## RAW DATA

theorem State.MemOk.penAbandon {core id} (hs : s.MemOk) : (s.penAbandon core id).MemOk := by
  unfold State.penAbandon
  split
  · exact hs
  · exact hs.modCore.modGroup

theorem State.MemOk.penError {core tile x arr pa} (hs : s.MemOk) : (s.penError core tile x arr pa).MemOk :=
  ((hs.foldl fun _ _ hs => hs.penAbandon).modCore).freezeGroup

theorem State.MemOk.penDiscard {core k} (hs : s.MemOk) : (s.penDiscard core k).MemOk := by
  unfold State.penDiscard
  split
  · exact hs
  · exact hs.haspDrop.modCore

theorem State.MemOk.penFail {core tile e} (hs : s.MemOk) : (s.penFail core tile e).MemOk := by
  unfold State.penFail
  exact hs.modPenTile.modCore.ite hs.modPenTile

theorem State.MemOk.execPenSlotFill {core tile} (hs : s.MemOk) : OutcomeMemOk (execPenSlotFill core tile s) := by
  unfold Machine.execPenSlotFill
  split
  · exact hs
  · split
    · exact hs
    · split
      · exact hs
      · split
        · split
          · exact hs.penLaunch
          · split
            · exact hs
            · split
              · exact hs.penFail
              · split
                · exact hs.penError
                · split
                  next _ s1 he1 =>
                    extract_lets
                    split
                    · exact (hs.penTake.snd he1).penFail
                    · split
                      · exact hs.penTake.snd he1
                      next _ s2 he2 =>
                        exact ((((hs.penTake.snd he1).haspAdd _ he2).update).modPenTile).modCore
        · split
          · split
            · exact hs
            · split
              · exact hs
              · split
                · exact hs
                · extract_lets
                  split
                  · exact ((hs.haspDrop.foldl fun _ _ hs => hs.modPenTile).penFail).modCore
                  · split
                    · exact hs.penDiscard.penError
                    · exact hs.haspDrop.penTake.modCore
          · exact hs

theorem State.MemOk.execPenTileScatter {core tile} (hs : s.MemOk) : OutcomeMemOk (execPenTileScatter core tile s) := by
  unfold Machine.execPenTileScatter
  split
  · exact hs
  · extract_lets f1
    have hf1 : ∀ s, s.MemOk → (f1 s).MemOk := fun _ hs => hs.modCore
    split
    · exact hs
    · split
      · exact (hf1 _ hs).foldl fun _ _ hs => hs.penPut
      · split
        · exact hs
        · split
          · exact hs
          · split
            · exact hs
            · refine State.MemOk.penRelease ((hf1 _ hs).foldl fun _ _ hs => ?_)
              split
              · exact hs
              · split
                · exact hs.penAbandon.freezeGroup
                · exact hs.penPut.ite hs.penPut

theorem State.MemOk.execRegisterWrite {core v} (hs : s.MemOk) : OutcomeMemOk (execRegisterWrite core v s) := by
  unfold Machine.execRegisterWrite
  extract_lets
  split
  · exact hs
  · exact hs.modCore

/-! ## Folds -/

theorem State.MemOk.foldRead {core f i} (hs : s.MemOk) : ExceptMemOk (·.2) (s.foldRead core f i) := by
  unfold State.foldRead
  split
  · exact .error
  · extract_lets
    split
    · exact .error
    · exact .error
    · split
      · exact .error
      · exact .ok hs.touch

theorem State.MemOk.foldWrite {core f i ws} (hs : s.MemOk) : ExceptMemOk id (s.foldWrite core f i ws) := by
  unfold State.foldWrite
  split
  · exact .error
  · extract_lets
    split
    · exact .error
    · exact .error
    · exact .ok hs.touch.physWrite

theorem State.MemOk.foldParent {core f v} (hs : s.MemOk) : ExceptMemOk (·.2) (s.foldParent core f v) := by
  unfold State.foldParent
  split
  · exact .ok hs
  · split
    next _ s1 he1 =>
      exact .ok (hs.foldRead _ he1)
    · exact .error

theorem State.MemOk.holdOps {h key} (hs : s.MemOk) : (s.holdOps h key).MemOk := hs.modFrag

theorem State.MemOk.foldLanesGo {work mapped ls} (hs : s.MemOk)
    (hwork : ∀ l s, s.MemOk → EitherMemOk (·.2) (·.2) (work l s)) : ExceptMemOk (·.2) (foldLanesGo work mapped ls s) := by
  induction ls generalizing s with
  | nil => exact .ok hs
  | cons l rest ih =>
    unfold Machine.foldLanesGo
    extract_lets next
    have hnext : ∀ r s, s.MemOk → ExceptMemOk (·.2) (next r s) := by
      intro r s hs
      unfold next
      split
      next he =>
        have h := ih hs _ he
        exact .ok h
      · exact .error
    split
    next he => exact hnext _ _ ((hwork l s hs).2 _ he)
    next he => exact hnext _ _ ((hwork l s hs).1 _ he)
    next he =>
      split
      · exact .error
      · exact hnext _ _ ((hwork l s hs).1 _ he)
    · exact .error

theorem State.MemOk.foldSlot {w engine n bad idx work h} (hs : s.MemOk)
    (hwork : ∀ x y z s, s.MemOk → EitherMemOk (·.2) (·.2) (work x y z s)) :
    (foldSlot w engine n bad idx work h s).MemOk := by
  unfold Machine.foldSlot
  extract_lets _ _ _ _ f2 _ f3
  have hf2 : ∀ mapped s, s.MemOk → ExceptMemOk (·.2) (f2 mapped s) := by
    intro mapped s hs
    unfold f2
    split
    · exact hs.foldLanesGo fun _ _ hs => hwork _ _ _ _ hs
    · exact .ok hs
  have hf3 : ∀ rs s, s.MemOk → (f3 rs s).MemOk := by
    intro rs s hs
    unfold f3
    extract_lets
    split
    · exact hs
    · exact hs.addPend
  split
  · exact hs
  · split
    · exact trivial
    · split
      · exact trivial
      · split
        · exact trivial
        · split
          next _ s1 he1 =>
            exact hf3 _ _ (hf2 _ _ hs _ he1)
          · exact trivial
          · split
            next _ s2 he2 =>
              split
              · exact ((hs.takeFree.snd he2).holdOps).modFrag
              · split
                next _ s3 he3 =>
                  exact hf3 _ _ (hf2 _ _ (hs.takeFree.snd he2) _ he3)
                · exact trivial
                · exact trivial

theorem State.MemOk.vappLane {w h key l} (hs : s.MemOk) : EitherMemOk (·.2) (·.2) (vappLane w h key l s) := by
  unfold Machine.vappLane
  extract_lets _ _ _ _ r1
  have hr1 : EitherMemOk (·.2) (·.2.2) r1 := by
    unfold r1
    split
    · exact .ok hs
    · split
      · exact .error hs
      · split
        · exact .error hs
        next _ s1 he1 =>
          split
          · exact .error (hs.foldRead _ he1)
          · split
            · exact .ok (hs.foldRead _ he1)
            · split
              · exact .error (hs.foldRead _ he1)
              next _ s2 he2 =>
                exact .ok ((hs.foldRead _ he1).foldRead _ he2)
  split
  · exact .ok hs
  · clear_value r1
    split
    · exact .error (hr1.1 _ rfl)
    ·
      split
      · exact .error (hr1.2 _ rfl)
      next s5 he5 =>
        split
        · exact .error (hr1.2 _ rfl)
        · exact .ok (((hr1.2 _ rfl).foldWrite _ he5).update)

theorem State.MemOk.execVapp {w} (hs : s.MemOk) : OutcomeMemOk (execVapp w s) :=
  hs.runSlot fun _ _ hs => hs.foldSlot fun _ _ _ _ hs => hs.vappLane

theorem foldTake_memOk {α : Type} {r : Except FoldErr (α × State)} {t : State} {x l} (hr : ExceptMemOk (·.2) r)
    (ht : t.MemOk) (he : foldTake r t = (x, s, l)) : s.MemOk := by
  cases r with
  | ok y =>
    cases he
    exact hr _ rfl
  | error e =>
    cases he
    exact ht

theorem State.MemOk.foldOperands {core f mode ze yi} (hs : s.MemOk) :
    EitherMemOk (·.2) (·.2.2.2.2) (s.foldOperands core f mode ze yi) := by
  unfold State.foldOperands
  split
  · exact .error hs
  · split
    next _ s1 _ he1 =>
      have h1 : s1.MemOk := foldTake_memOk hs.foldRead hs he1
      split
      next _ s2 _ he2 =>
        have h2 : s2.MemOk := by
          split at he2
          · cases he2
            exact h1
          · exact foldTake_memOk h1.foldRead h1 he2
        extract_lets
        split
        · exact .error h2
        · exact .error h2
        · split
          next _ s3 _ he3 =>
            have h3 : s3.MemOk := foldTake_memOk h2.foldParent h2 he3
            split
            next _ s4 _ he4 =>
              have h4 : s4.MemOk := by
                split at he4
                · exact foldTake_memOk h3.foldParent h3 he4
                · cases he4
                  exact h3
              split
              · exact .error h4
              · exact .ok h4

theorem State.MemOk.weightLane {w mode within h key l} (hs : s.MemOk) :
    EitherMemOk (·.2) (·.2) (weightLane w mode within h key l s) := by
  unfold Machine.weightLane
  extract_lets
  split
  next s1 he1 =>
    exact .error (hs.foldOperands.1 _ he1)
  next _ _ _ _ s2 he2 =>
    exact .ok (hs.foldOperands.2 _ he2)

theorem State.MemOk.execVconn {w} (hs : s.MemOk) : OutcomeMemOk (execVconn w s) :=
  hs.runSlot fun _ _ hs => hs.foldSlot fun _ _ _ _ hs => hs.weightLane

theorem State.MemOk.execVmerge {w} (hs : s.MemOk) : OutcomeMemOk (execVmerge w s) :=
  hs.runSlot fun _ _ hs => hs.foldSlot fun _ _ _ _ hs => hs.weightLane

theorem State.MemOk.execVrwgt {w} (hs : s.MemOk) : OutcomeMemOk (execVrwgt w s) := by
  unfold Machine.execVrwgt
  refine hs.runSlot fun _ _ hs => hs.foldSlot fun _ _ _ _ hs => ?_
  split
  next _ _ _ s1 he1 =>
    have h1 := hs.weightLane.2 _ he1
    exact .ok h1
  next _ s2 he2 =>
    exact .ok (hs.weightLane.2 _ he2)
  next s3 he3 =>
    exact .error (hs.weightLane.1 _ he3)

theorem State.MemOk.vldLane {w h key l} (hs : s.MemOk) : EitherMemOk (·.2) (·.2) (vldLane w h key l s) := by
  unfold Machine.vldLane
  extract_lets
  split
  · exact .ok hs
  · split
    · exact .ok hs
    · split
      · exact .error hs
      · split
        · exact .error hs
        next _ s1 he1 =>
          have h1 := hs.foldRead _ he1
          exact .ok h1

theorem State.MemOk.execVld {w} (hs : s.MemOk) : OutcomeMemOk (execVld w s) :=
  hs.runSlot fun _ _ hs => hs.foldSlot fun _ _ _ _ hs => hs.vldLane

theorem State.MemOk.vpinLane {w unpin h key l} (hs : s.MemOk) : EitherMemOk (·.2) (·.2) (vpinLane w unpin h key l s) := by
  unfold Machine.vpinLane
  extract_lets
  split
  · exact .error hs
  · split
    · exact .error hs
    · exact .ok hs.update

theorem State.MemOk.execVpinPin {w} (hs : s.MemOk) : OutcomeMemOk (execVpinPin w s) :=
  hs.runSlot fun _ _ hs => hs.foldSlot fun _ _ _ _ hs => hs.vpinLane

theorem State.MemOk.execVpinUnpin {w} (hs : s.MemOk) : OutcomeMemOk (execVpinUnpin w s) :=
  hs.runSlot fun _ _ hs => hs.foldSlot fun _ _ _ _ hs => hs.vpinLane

...

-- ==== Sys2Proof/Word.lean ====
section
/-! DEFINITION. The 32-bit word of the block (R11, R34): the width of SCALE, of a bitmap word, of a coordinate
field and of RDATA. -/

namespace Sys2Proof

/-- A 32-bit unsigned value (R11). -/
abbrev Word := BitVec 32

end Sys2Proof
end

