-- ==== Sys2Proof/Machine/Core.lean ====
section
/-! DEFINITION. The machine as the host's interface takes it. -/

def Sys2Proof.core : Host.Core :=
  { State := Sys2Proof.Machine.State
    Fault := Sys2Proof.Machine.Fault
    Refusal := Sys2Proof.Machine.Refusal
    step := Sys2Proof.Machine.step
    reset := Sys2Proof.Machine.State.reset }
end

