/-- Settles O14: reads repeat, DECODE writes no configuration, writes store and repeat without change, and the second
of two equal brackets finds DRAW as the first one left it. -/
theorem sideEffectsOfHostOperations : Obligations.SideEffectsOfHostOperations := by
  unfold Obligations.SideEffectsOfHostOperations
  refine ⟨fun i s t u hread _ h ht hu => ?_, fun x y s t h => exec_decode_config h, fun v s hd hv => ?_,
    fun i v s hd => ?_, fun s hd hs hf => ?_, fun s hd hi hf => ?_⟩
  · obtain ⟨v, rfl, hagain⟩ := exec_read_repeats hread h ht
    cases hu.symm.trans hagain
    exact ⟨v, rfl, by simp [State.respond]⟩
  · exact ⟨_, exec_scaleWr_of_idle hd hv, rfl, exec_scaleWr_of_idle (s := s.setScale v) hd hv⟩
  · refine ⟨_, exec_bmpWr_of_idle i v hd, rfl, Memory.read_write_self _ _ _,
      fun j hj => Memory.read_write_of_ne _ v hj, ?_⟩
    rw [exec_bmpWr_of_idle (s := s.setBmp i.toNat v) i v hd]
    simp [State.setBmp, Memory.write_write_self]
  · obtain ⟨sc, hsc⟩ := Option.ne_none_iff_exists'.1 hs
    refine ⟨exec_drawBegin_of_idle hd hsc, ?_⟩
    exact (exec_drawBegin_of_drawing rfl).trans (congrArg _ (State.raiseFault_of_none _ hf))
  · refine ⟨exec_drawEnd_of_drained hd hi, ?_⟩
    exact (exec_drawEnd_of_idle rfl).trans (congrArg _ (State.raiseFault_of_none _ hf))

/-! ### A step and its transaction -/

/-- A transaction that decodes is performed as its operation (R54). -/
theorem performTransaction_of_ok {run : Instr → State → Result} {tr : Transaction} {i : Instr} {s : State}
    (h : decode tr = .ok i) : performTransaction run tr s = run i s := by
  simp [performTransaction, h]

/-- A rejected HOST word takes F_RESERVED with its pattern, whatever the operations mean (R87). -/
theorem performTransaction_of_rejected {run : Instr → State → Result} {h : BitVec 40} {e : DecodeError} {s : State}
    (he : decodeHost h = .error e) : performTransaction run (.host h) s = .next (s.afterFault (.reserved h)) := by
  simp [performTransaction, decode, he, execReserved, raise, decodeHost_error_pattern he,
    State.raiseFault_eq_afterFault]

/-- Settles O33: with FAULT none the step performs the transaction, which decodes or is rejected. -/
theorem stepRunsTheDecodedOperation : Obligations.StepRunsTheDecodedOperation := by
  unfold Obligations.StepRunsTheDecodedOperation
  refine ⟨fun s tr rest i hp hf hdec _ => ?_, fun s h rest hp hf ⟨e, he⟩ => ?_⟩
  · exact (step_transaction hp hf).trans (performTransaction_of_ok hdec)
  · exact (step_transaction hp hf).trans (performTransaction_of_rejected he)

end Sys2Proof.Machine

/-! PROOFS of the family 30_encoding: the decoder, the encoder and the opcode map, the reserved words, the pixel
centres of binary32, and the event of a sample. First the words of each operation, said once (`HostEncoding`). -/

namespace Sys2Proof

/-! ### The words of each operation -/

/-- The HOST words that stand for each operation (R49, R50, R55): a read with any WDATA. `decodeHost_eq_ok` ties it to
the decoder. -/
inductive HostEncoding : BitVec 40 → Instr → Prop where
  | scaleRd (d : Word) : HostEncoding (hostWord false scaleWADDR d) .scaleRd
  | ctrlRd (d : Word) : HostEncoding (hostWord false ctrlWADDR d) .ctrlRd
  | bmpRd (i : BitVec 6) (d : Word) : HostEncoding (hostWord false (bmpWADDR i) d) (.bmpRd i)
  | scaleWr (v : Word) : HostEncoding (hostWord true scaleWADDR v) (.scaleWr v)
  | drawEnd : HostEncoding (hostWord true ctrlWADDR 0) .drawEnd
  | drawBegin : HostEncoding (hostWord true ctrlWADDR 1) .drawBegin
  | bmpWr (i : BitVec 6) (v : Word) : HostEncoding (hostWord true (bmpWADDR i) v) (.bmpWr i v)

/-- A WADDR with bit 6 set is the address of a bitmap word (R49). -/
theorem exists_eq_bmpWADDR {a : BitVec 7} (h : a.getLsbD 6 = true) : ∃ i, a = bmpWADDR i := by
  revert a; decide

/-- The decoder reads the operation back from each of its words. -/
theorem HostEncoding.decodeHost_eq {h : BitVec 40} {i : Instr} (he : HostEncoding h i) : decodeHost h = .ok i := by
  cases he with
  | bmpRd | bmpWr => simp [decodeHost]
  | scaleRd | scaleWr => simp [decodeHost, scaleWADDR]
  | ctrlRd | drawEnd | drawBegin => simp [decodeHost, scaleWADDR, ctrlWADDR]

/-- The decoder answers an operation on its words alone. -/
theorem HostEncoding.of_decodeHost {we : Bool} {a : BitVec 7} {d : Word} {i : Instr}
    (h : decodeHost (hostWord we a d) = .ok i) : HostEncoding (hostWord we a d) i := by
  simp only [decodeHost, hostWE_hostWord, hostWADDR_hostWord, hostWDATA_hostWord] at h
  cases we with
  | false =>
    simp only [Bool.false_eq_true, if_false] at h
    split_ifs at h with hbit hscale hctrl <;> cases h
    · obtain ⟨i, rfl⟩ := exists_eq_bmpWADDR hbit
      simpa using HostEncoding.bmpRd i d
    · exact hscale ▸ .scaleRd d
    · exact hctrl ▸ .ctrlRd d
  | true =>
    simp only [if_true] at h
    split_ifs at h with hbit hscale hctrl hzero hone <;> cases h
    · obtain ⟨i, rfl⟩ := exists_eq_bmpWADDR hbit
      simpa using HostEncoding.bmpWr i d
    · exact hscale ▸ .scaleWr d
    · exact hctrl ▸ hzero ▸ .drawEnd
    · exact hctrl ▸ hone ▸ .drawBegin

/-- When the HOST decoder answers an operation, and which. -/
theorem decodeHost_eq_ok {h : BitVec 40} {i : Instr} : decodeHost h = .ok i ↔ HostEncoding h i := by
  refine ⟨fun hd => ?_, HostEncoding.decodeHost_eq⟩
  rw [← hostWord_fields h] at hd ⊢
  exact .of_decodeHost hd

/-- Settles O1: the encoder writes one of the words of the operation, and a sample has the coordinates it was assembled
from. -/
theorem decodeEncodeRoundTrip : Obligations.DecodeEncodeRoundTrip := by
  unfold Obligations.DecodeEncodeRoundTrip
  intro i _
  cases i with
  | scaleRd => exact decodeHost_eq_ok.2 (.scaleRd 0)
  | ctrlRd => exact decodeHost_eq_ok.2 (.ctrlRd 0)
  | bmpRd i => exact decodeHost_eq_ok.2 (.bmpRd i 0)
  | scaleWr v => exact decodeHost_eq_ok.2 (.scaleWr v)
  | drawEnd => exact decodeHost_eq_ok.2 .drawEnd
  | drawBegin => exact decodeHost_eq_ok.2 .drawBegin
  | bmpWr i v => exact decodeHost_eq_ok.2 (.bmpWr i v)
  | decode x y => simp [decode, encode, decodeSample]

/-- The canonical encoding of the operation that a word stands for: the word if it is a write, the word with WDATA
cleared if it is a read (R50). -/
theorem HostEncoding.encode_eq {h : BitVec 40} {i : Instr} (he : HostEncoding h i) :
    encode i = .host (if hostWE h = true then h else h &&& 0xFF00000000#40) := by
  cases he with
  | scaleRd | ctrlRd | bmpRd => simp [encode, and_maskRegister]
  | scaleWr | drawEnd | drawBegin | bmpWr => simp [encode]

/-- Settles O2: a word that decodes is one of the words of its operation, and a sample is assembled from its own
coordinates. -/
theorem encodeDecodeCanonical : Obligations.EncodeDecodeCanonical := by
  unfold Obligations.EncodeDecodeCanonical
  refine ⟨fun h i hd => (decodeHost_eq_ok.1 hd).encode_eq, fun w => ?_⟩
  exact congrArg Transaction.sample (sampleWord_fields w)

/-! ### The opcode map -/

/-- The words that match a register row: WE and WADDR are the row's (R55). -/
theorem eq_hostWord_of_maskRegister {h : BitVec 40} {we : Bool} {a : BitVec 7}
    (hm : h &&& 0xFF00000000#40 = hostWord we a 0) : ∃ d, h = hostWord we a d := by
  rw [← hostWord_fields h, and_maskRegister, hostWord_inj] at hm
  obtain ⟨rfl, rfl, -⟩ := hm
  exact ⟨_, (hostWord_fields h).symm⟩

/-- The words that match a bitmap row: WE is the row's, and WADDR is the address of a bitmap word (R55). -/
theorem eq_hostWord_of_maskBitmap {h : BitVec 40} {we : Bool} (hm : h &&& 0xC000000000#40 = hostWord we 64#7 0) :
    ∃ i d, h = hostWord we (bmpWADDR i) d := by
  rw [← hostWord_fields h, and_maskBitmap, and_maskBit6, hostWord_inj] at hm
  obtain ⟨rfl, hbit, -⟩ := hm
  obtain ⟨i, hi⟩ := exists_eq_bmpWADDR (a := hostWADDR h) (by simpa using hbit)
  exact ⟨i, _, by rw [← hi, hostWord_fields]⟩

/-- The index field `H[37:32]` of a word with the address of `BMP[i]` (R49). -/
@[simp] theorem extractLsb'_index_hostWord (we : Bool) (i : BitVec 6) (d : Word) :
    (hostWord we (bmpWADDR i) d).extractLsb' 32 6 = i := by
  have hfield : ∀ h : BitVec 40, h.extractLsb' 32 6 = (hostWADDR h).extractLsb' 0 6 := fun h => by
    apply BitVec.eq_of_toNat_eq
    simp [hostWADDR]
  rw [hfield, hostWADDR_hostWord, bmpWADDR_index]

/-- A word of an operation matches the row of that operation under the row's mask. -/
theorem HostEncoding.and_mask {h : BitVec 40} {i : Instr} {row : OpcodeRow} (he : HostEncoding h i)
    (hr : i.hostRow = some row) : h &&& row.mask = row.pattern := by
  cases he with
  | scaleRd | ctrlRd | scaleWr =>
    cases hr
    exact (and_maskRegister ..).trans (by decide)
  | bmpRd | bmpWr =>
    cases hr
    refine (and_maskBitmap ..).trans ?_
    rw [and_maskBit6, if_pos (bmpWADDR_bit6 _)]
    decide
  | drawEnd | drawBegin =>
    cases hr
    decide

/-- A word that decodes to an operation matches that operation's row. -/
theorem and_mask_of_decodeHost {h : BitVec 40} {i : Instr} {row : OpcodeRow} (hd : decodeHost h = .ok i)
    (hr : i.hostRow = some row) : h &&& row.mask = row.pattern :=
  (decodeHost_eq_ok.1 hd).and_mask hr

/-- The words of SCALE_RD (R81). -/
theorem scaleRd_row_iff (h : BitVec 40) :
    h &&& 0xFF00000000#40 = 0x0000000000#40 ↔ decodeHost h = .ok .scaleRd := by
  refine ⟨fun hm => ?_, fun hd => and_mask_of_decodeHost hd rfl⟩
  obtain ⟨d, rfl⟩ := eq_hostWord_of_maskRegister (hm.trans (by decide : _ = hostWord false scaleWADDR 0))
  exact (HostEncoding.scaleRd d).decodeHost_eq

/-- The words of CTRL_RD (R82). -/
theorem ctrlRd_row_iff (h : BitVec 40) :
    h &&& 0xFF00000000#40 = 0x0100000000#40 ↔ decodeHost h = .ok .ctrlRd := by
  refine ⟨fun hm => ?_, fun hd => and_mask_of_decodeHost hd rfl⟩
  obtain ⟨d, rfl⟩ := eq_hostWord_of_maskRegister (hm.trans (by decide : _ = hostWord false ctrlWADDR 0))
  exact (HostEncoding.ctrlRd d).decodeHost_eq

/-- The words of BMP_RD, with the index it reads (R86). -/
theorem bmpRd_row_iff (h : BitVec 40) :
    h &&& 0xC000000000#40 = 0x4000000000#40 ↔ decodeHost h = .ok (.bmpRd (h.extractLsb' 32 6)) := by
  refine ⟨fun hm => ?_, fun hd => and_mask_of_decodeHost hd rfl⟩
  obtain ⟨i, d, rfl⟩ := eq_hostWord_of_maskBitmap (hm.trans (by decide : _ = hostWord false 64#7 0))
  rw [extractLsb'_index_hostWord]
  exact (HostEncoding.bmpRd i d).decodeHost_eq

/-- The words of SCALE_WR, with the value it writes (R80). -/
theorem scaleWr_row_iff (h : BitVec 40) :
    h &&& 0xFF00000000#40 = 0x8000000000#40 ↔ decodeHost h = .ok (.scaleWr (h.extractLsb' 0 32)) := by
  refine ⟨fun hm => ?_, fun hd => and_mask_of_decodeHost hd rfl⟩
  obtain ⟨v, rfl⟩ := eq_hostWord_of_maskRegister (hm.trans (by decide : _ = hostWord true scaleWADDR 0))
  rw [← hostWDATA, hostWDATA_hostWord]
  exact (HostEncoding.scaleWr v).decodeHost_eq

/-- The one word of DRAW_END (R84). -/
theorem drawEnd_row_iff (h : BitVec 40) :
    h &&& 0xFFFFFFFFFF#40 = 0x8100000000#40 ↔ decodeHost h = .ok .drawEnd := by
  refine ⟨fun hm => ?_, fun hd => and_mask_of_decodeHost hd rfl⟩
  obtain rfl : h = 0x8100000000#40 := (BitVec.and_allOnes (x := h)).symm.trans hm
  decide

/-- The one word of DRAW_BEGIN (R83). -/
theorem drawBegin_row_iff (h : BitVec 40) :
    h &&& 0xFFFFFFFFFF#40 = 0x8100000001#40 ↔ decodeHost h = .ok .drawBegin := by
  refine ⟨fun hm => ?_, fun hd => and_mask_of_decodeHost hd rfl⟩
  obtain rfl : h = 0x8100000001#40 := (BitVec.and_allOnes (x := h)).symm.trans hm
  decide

## EXERCISE REQUIREMENTS
Report each line in the data above that holds the word "scaleWADDR" by copying it.

## SOLVED EXERCISE
  | scaleRd (d : Word) : HostEncoding (hostWord false scaleWADDR d) .scaleRd
  | scaleWr (v : Word) : HostEncoding (hostWord true scaleWADDR v) (.scaleWr v)
  | scaleRd | scaleWr => simp [decodeHost, scaleWADDR]
  | ctrlRd | drawEnd | drawBegin => simp [decodeHost, scaleWADDR, ctrlWADDR]
  obtain ⟨d, rfl⟩ := eq_hostWord_of_maskRegister (hm.trans (by decide : _ = hostWord false scaleWADDR 0))
  obtain ⟨v, rfl⟩ := eq_hostWord_of_maskRegister (hm.trans (by decide : _ = hostWord true scaleWADDR 0))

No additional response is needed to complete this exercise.